(MATERIAL PROVIDED)
-- ==== Sys2Proof/Laws/Slow.lean ====
section
/-! SUPPORT. The state that few commands change, and when an answer leaves it as it was. -/

namespace Sys2Proof.Machine

open Sys2Proof

def State.slow (s : State) : Nat × List Instr × Nat × Nat × Nat × Bool × Bool × Nat × List PlanRecord × List Bytes :=
  (s.devtime, s.pending, s.power.vRun, s.power.g, s.lantus.fwFloor, s.lantus.debugDisabled, s.plan.inForce, s.plan.serial, s.plan.records, s.access.tables)

def Keeps (s : State) (r : Result) : Prop := ∀ t, r = .next t → t.slow = s.slow

@[simp] theorem keeps_next (s t : State) : Keeps s (.next t) ↔ t.slow = s.slow := by
  constructor
  · intro h; exact h t rfl
  · intro h u hu; cases hu; exact h

@[simp] theorem slow_eta (s : State) : (s.devtime, s.pending, s.power.vRun, s.power.g, s.lantus.fwFloor, s.lantus.debugDisabled, s.plan.inForce, s.plan.serial, s.plan.records, s.access.tables) = s.slow := rfl

@[simp] theorem each_slow {α : Type} (s : State) (l : List α) (f : State → α → State) (h : ∀ t a, (f t a).slow = t.slow) : (s.each l f).slow = s.slow := by
  unfold State.each
  induction l generalizing s with
  | nil => rfl
  | cons a l ih => simp only [List.foldl_cons]; rw [ih, h]

@[simp] theorem slow_mk (devtime : Nat) (life : Life) (resetLow : Bool) (pwrFailLow : Bool) (faultN : Bool) (thermTrip : Bool) (regs : List (Nat × W32)) (readLatch : List (Nat × Nat × W32)) (writeLatch : List (Nat × Nat × W32)) (fresh : Nat × List (Nat × Nat × Nat)) (lockGlobal : Bool) (lockParts : List Nat) (access : Access) (plan : FloorPlan) (parts : List Partition) (wells : List Well) (fns : List Function) (host : HostIf) (cmds : List Cmd) (ports : List Port) (intakes : List Intake) (qps : List (Nat × Qp)) (commits : List Commit) (regionChanges : Nat) (lantus : Lantus) (opSession : Session) (sources : List Source) (drbgs : List Drbg) (power : Power) (log : LogState) (pending : List Instr) (out : List Output) (freeCount : Nat) :
    (State.mk devtime life resetLow pwrFailLow faultN thermTrip regs readLatch writeLatch fresh lockGlobal lockParts access plan parts wells fns host cmds ports intakes qps commits regionChanges lantus opSession sources drbgs power log pending out freeCount).slow = (devtime, pending, power.vRun, power.g, lantus.fwFloor, lantus.debugDisabled, plan.inForce, plan.serial, plan.records, access.tables) := rfl

@[simp] theorem foldl_slow {α : Type} (l : List α) (f : State → α → State) (s : State) (h : ∀ t a, (f t a).slow = t.slow) :
    (l.foldl f s).slow = s.slow := by
  induction l generalizing s with
  | nil => rfl
  | cons a l ih => simp only [List.foldl_cons]; rw [ih, h]

@[simp] theorem slow_ite (c : Prop) [Decidable c] (a b : State) : (if c then a else b).slow = if c then a.slow else b.slow := by split <;> rfl

@[simp] theorem keeps_ite (s : State) (c : Prop) [Decidable c] (a b : Result) : Keeps s (if c then a else b) ↔ (c → Keeps s a) ∧ (¬c → Keeps s b) := by
  split <;> simp_all

@[simp] theorem State.modPower_slow (s : State) (f : Power → Power) (h1 : (f s.power).vRun = s.power.vRun) (h2 : (f s.power).g = s.power.g) :
    (s.modPower f).slow = s.slow := by
  simp only [State.modPower, State.slow, h1, h2]

@[simp] theorem State.modLantus_slow (s : State) (f : Lantus → Lantus) (h1 : (f s.lantus).fwFloor = s.lantus.fwFloor)
    (h2 : (f s.lantus).debugDisabled = s.lantus.debugDisabled) : (s.modLantus f).slow = s.slow := by
  simp only [State.modLantus, State.slow, h1, h2]

@[simp] theorem foldl_snd_slow {α β : Type} (l : List α) (f : β × State → α → β × State) (a : β × State) (h : ∀ a k, (f a k).2.slow = a.2.slow) :
    (l.foldl f a).2.slow = a.2.slow := by
  induction l generalizing a with
  | nil => rfl
  | cons x l ih => simp only [List.foldl_cons]; rw [ih, h]

@[simp] theorem foldl_fst_slow {α β : Type} (l : List α) (f : State × β → α → State × β) (a : State × β) (h : ∀ a k, (f a k).1.slow = a.1.slow) :
    (l.foldl f a).1.slow = a.1.slow := by
  induction l generalizing a with
  | nil => rfl
  | cons x l ih => simp only [List.foldl_cons]; rw [ih, h]

end Sys2Proof.Machine
end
(End MATERIAL PROVIDED)
• YOUR INSTRUCTIONS:
All of the entries above need to be set down again exactly.

• ANSWER SECTION:
-- ==== Sys2Proof/Laws/Slow.lean ====
section
/-! SUPPORT. The state that few commands change, and when an answer leaves it as it was. -/

namespace Sys2Proof.Machine

open Sys2Proof

def State.slow (s : State) : Nat × List Instr × Nat × Nat × Nat × Bool × Bool × Nat × List PlanRecord × List Bytes :=
  (s.devtime, s.pending, s.power.vRun, s.power.g, s.lantus.fwFloor, s.lantus.debugDisabled, s.plan.inForce, s.plan.serial, s.plan.records, s.access.tables)

def Keeps (s : State) (r : Result) : Prop := ∀ t, r = .next t → t.slow = s.slow

@[simp] theorem keeps_next (s t : State) : Keeps s (.next t) ↔ t.slow = s.slow := by
  constructor
  · intro h; exact h t rfl
  · intro h u hu; cases hu; exact h

@[simp] theorem slow_eta (s : State) : (s.devtime, s.pending, s.power.vRun, s.power.g, s.lantus.fwFloor, s.lantus.debugDisabled, s.plan.inForce, s.plan.serial, s.plan.records, s.access.tables) = s.slow := rfl

@[simp] theorem each_slow {α : Type} (s : State) (l : List α) (f : State → α → State) (h : ∀ t a, (f t a).slow = t.slow) : (s.each l f).slow = s.slow := by
  unfold State.each
  induction l generalizing s with
  | nil => rfl
  | cons a l ih => simp only [List.foldl_cons]; rw [ih, h]

@[simp] theorem slow_mk (devtime : Nat) (life : Life) (resetLow : Bool) (pwrFailLow : Bool) (faultN : Bool) (thermTrip : Bool) (regs : List (Nat × W32)) (readLatch : List (Nat × Nat × W32)) (writeLatch : List (Nat × Nat × W32)) (fresh : Nat × List (Nat × Nat × Nat)) (lockGlobal : Bool) (lockParts : List Nat) (access : Access) (plan : FloorPlan) (parts : List Partition) (wells : List Well) (fns : List Function) (host : HostIf) (cmds : List Cmd) (ports : List Port) (intakes : List Intake) (qps : List (Nat × Qp)) (commits : List Commit) (regionChanges : Nat) (lantus : Lantus) (opSession : Session) (sources : List Source) (drbgs : List Drbg) (power : Power) (log : LogState) (pending : List Instr) (out : List Output) (freeCount : Nat) :
    (State.mk devtime life resetLow pwrFailLow faultN thermTrip regs readLatch writeLatch fresh lockGlobal lockParts access plan parts wells fns host cmds ports intakes qps commits regionChanges lantus opSession sources drbgs power log pending out freeCount).slow = (devtime, pending, power.vRun, power.g, lantus.fwFloor, lantus.debugDisabled, plan.inForce, plan.serial, plan.records, access.tables) := rfl

@[simp] theorem foldl_slow {α : Type} (l : List α) (f : State → α → State) (s : State) (h : ∀ t a, (f t a).slow = t.slow) :
    (l.foldl f s).slow = s.slow := by
  induction l generalizing s with
  | nil => rfl
  | cons a l ih => simp only [List.foldl_cons]; rw [ih, h]

@[simp] theorem slow_ite (c : Prop) [Decidable c] (a b : State) : (if c then a else b).slow = if c then a.slow else b.slow := by split <;> rfl

@[simp] theorem keeps_ite (s : State) (c : Prop) [Decidable c] (a b : Result) : Keeps s (if c then a else b) ↔ (c → Keeps s a) ∧ (¬c → Keeps s b) := by
  split <;> simp_all

@[simp] theorem State.modPower_slow (s : State) (f : Power → Power) (h1 : (f s.power).vRun = s.power.vRun) (h2 : (f s.power).g = s.power.g) :
    (s.modPower f).slow = s.slow := by
  simp only [State.modPower, State.slow, h1, h2]

@[simp] theorem State.modLantus_slow (s : State) (f : Lantus → Lantus) (h1 : (f s.lantus).fwFloor = s.lantus.fwFloor)
    (h2 : (f s.lantus).debugDisabled = s.lantus.debugDisabled) : (s.modLantus f).slow = s.slow := by
  simp only [State.modLantus, State.slow, h1, h2]

@[simp] theorem foldl_snd_slow {α β : Type} (l : List α) (f : β × State → α → β × State) (a : β × State) (h : ∀ a k, (f a k).2.slow = a.2.slow) :
    (l.foldl f a).2.slow = a.2.slow := by
  induction l generalizing a with
  | nil => rfl
  | cons x l ih => simp only [List.foldl_cons]; rw [ih, h]

@[simp] theorem foldl_fst_slow {α β : Type} (l : List α) (f : State × β → α → State × β) (a : State × β) (h : ∀ a k, (f a k).1.slow = a.1.slow) :
    (l.foldl f a).1.slow = a.1.slow := by
  induction l generalizing a with
  | nil => rfl
  | cons x l ih => simp only [List.foldl_cons]; rw [ih, h]

end Sys2Proof.Machine
end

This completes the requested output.